Lord Elphinstone was evidently more affected than he seemed at first, so Jeanette insisted on healing him as soon as they were back in the fortress. Both Senhor Capoeira Capybara and O Tse laid their hands on her shoulders to lend her their energy. She touched the healing jewel on her necklace and she felt the power go out of her and through her. There was more--a lot more--than she had expected, and when she was done and the tiger stood up, the other three were extremely tired.
“You’ve been carrying a lot more injuries than just this--which surprises me not one bit,” said the capybara.”
“I’m ashamed to admit the truth of that. Pride and folly, and now I’ve drained Jeanette too much,” he rumbled.
“At least we have time for her to recuperate--and we have you to thank for that. So I think that averages out to a moderate kick in the pants, you big dope.”
“I will take it as having been administered. I am sorry.”
Senhor Capoeira came to the barren stone cell Jeanette had adopted. She was lying next to the wall with her backpack behind her head and Gad the beetle--now gorgeously colored, he noticed--on her stomach. He pulled out two special blankets that her father had been carrying ever since the world of the Rose and Briar, rolled one up to replace the lumpy book-filled backpack, lifted up the beetle and covered her with the other. Then because he could not pretend having energy anymore either, he settled down on his stomach next to her.
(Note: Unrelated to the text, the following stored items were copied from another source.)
-- ==== Sys2Proof/Machine/Dispatch.lean ====
section
/-! DEFINITION. The dispatch on the decoded instruction (40_execution_cycle.md R73): phases 3 and 4 of a
step.  It does not look at `status`; `step` takes a step only while the core runs (R70, R78). -/

namespace Sys2Proof.Machine

def exec (i : Instr) (s : State) : Host.Outcome State Fault Refusal :=
  match i with
  | .shl => Sys2Proof.Machine.execShl s
  | .shr => Sys2Proof.Machine.execShr s
  | .and => Sys2Proof.Machine.execAnd s
  | .not => Sys2Proof.Machine.execNot s
  | .xor => Sys2Proof.Machine.execXor s
  | .or => Sys2Proof.Machine.execOr s
  | .add => Sys2Proof.Machine.execAdd s
  | .sub => Sys2Proof.Machine.execSub s
  | .cmp => Sys2Proof.Machine.execCmp s
  | .inc => Sys2Proof.Machine.execInc s
  | .dec => Sys2Proof.Machine.execDec s
  | .illegalAluMode000B => Sys2Proof.Machine.execIllegalAluMode000B s
  | .illegalAluMode000C mode => Sys2Proof.Machine.execIllegalAluMode000C mode s
  | .illegalAluMode0010 mode => Sys2Proof.Machine.execIllegalAluMode0010 mode s
  | .illegalAluMode0020 mode => Sys2Proof.Machine.execIllegalAluMode0020 mode s
  | .illegalAluMode0040 mode => Sys2Proof.Machine.execIllegalAluMode0040 mode s
  | .illegalAluMode0080 mode => Sys2Proof.Machine.execIllegalAluMode0080 mode s
  | .illegalAluMode0100 mode => Sys2Proof.Machine.execIllegalAluMode0100 mode s
  | .illegalAluMode0200 mode => Sys2Proof.Machine.execIllegalAluMode0200 mode s
  | .illegalAluMode0400 mode => Sys2Proof.Machine.execIllegalAluMode0400 mode s
  | .illegalAluMode0800 mode => Sys2Proof.Machine.execIllegalAluMode0800 mode s
  | .ld reg addr => Sys2Proof.Machine.execLd reg addr s
  | .st reg addr => Sys2Proof.Machine.execSt reg addr s
  | .mov src dst => Sys2Proof.Machine.execMov src dst s
  | .jmp jumpType jumpSign jumpSize => Sys2Proof.Machine.execJmp jumpType jumpSign jumpSize s
  | .li reg value => Sys2Proof.Machine.execLi reg value s
  | .halt => Sys2Proof.Machine.execHalt s
  | .illegalOp7 => Sys2Proof.Machine.execIllegalOp7 s
  | .illegalOp8 => Sys2Proof.Machine.execIllegalOp8 s
  | .illegalOp9 => Sys2Proof.Machine.execIllegalOp9 s
  | .illegalOp10 => Sys2Proof.Machine.execIllegalOp10 s
  | .illegalOp11 => Sys2Proof.Machine.execIllegalOp11 s
  | .illegalOp12 => Sys2Proof.Machine.execIllegalOp12 s
  | .illegalOp13 => Sys2Proof.Machine.execIllegalOp13 s
  | .illegalOp14 => Sys2Proof.Machine.execIllegalOp14 s
  | .illegalOp15 => Sys2Proof.Machine.execIllegalOp15 s

end Sys2Proof.Machine
end

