/-- R13, R33, the FRAME of STORE: no register changes; every data address but the one its `addr` field names, and
every program address, reads as before. -/
def Obligations.StoreFrame : Prop :=
  ∀ (s t : State) (reg : BitVec 4) (addr : BitVec 8), Memory.wf dataBlank 16 s.dmem = true →
    exec (.st reg addr) s = .next t →
      t.regs = s.regs ∧ (∀ a, a ≠ effectiveAddr addr → t.dataAt a = s.dataAt a) ∧
      (∀ a, t.progAt a = s.progAt a) ∧ t.ir = s.ir ∧ t.config = s.config ∧
      ((t.status = s.status ∧ t.fault = s.fault) ∨ FaultTaken s t)

/-! ### Control -/

/-- R110, R111: a JUMP is taken if and only if its type is 0 and bit 0 of `x[4]` is set, and completes for every
word and state: taken, at `pc + jumpSize + 1` or `pc - jumpSize + 1`, not taken at `pc + 1`, modulo 65536 (the
wrap is decision D4).  Nothing but `pc` changes. -/
def Obligations.JumpInstruction : Prop :=
  ∀ (s : State) (jumpType : BitVec 2) (jumpSign : JumpSign) (jumpSize : BitVec 9),
    ∃ t, exec (.jmp jumpType jumpSign jumpSize) s = .next t ∧ t = { s with pc := t.pc } ∧
      (jumpType = 0 → (s.getReg 4).getLsbD 0 = true → jumpSign = .forward →
        t.pc.toNat = (s.pc.toNat + jumpSize.toNat + 1) % 65536) ∧
      (jumpType = 0 → (s.getReg 4).getLsbD 0 = true → jumpSign = .backward →
        t.pc.toNat = (s.pc.toNat + 65536 - jumpSize.toNat + 1) % 65536) ∧
      (¬ (jumpType = 0 ∧ (s.getReg 4).getLsbD 0 = true) → t.pc.toNat = (s.pc.toNat + 1) % 65536)

/-- R112: HALT, for every word of opcode 6, sets `status` to HALTED and changes nothing else, not `pc`; after it no
step changes anything (that the step answers the same state is log entry 6), and the host may read the final
state. -/
def Obligations.HaltInstruction : Prop :=
  ∀ s : State, exec .halt s = .next { s with status := .halted } ∧
    (∀ low : BitVec 12, exec (decode (6#4 ++ low)) s = .next { s with status := .halted }) ∧
    (∀ n t, StepsTo n { s with status := .halted } t → t = { s with status := .halted }) ∧
    (State.hostRead { s with status := .halted }).isSome = true

/-- R59: a word of opcode 7, 12, 13, 14 or 15 raises `InvalidOpcode(opcode)` whatever its low 12 bits are. -/
def Obligations.UnassignedOpcodesFault : Prop :=
  ∀ s : State,
    (∀ (opcode : BitVec 4) (low : BitVec 12), opcode = 7 ∨ 12 ≤ opcode.toNat →
      exec (decode (opcode ++ low)) s =
        .next { s with status := .faulted, fault := some (.invalidOpcode opcode) }) ∧
    exec .illegalOp7 s = .next { s with status := .faulted, fault := some (.invalidOpcode 7) } ∧
    exec .illegalOp12 s = .next { s with status := .faulted, fault := some (.invalidOpcode 12) } ∧
    exec .illegalOp13 s = .next { s with status := .faulted, fault := some (.invalidOpcode 13) } ∧
    exec .illegalOp14 s = .next { s with status := .faulted, fault := some (.invalidOpcode 14) } ∧
    exec .illegalOp15 s = .next { s with status := .faulted, fault := some (.invalidOpcode 15) }

/-- R60, decision D1 (log entry 7): so does a word of opcode 8, 9, 10 or 11, which the source does not name. -/
def Obligations.OpcodesEightToElevenFault : Prop :=
  ∀ s : State,
    (∀ (opcode : BitVec 4) (low : BitVec 12), 8 ≤ opcode.toNat → opcode.toNat ≤ 11 →
      exec (decode (opcode ++ low)) s =
        .next { s with status := .faulted, fault := some (.invalidOpcode opcode) }) ∧
    exec .illegalOp8 s = .next { s with status := .faulted, fault := some (.invalidOpcode 8) } ∧
    exec .illegalOp9 s = .next { s with status := .faulted, fault := some (.invalidOpcode 9) } ∧
    exec .illegalOp10 s = .next { s with status := .faulted, fault := some (.invalidOpcode 10) } ∧
    exec .illegalOp11 s = .next { s with status := .faulted, fault := some (.invalidOpcode 11) }

/-- R13, the FRAME of JUMP, HALT and the illegal opcodes: no register changes and every address of both memories
reads as before. -/
def Obligations.ControlInstructionsFrame : Prop :=
  ∀ (s t : State) (jumpType : BitVec 2) (jumpSign : JumpSign) (jumpSize : BitVec 9),
    ∀ i ∈ [Instr.jmp jumpType jumpSign jumpSize, .halt, .illegalOp7, .illegalOp8, .illegalOp9, .illegalOp10,
        .illegalOp11, .illegalOp12, .illegalOp13, .illegalOp14, .illegalOp15],
      exec i s = .next t → t.regs = s.regs ∧ SameMemory s t ∧ t.ir = s.ir ∧
        ((∃ p, t = { s with pc := p }) ∨ t = { s with status := .halted } ∨ FaultTaken s t)
end

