-- ==== Sys2Proof/Tests/Slice0.lean ====
section
/-! SUPPORT. Small tests.  Expected values are transcribed from 95_test_vectors.md (the vector's id is named),
from the tables of 30_encoding.md and from spec/opcode_table.json; the witnesses at the end show, for every
statement of Certificates/Slice0/Obligations.lean with hypotheses, a concrete case that meets them. -/

namespace Sys2Proof.Tests

open Sys2Proof Sys2Proof.Machine

/-! ### Well-formedness: one ill-formed term for each check, and the bounds it accepts -/

theorem test_illformed_000C : (Instr.illegalAluMode000C 11).wellFormed = false ∧
    (Instr.illegalAluMode000C 16).wellFormed = false := by decide
theorem test_illformed_0010 : (Instr.illegalAluMode0010 32).wellFormed = false := by decide
theorem test_illformed_0020 : (Instr.illegalAluMode0020 31).wellFormed = false := by decide
theorem test_illformed_0040 : (Instr.illegalAluMode0040 128).wellFormed = false := by decide
theorem test_illformed_0080 : (Instr.illegalAluMode0080 127).wellFormed = false := by decide
theorem test_illformed_0100 : (Instr.illegalAluMode0100 512).wellFormed = false := by decide
theorem test_illformed_0200 : (Instr.illegalAluMode0200 511).wellFormed = false := by decide
theorem test_illformed_0400 : (Instr.illegalAluMode0400 2048).wellFormed = false := by decide
theorem test_illformed_0800 : (Instr.illegalAluMode0800 2047).wellFormed = false := by decide

/-- A bad register index or data address is well formed (30_encoding.md R62). -/
theorem test_wellformed_bad_operands : (Instr.ld 9 20).wellFormed = true ∧
    (Instr.mov 15 15).wellFormed = true := by decide

/-! ### Decoding -/

/-- 30_encoding.md section 5, the ALU rows. -/
theorem test_decode_alu :
    [0b0000000000000000, 0b0000000000000001, 0b0000000000000010, 0b0000000000000011, 0b0000000000000100,
      0b0000000000000101, 0b0000000000000110, 0b0000000000000111, 0b0000000000001000, 0b0000000000001001,
      0b0000000000001010].map decode =
    [.shl, .shr, .and, .not, .xor, .or, .add, .sub, .cmp, .inc, .dec] := by decide

/-- 30_encoding.md R61 and the illegal rows of the opcode table: the first and last mode of each. -/
theorem test_decode_illegal_modes :
    [0x000B, 0x000C, 0x000F, 0x0010, 0x001F, 0x0020, 0x003F, 0x0040, 0x007F, 0x0080, 0x00FF].map decode =
    [.illegalAluMode000B, .illegalAluMode000C 12, .illegalAluMode000C 15, .illegalAluMode0010 16,
      .illegalAluMode0010 31, .illegalAluMode0020 32, .illegalAluMode0020 63, .illegalAluMode0040 64,
      .illegalAluMode0040 127, .illegalAluMode0080 128, .illegalAluMode0080 255] ∧
    [0x0100, 0x01FF, 0x0200, 0x03FF, 0x0400, 0x07FF, 0x0800, 0x0FFF].map decode =
    [.illegalAluMode0100 256, .illegalAluMode0100 511, .illegalAluMode0200 512, .illegalAluMode0200 1023,
      .illegalAluMode0400 1024, .illegalAluMode0400 2047, .illegalAluMode0800 2048,
      .illegalAluMode0800 4095] := by decide

/-- 95_test_vectors.md E1 to E4, E6 to E8, E20. -/
theorem test_decode_transfer :
    [0x5107, 0x2100, 0x170F, 0x1914, 0x0108, 0x3061, 0x3F61, 0x50FF].map decode =
    [.li 1 7, .st 1 0, .ld 7 15, .ld 9 20, .illegalAluMode0100 264, .mov 6 1, .mov 6 1, .li 0 255] := by decide

/-- 95_test_vectors.md E9 to E16. -/
theorem test_decode_control :
    [0x4211, 0x4002, 0x4C05, 0x43FF, 0x4600, 0x4400, 0x6000, 0x6ABC].map decode =
    [.jmp 0 .backward 17, .jmp 0 .forward 2, .jmp 3 .forward 5, .jmp 0 .backward 511, .jmp 1 .backward 0,
      .jmp 1 .forward 0, .halt, .halt] := by decide

/-- 95_test_vectors.md E17 to E19 and the illegal opcodes of 30_encoding.md R51. -/
theorem test_decode_illegal_opcodes :
    [0x7000, 0x8123, 0x9000, 0xA000, 0xB000, 0xC000, 0xD000, 0xE000, 0xFFFF].map decode =
    [.illegalOp7, .illegalOp8, .illegalOp9, .illegalOp10, .illegalOp11, .illegalOp12, .illegalOp13,
      .illegalOp14, .illegalOp15] := by decide

/-- One word per format, assembled from the fields of 30_encoding.md R52 to R57. -/
theorem test_decode_fields :
    decode 0b0001_0101_10010110 = .ld 0b0101 0b10010110 ∧
    decode 0b0010_1010_01101001 = .st 0b1010 0b01101001 ∧
    decode 0b0011_1111_0110_1001 = .mov 0b0110 0b1001 ∧
    decode 0b0100_10_1_101100110 = .jmp 0b10 .backward 0b101100110 ∧
    decode 0b0101_0011_11000011 = .li 0b0011 0b11000011 := by decide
“Of all the places to recuperate in, this rough little room is pretty low on the list. Not much like Avalon, or that rental in Storisende.”
Jeanette said wearily, “I just wish we weren’t going backwards--running and hiding. It seemed, however bad it got, that we were moving towards something--and now we’re not. It seems like we’re getting farther away.”
“I can’t say much to that, my dear, except to say that forward and backwards and near and far get rather complicated when we’re jumping universes and leaping centuries. We might be right next door to our goal, cosmologically speaking, and not know it.”
“I guess you’re right,” she said.
She could hear the capybara’s even breathing, and her own bleakness was turning into a more comfortable sleepiness. She put a hand on Gad.
“What did you think of the fight, Gad? Was it too much?”
The voice came over her bracelets. “It was beautiful and terrible. Those beings--”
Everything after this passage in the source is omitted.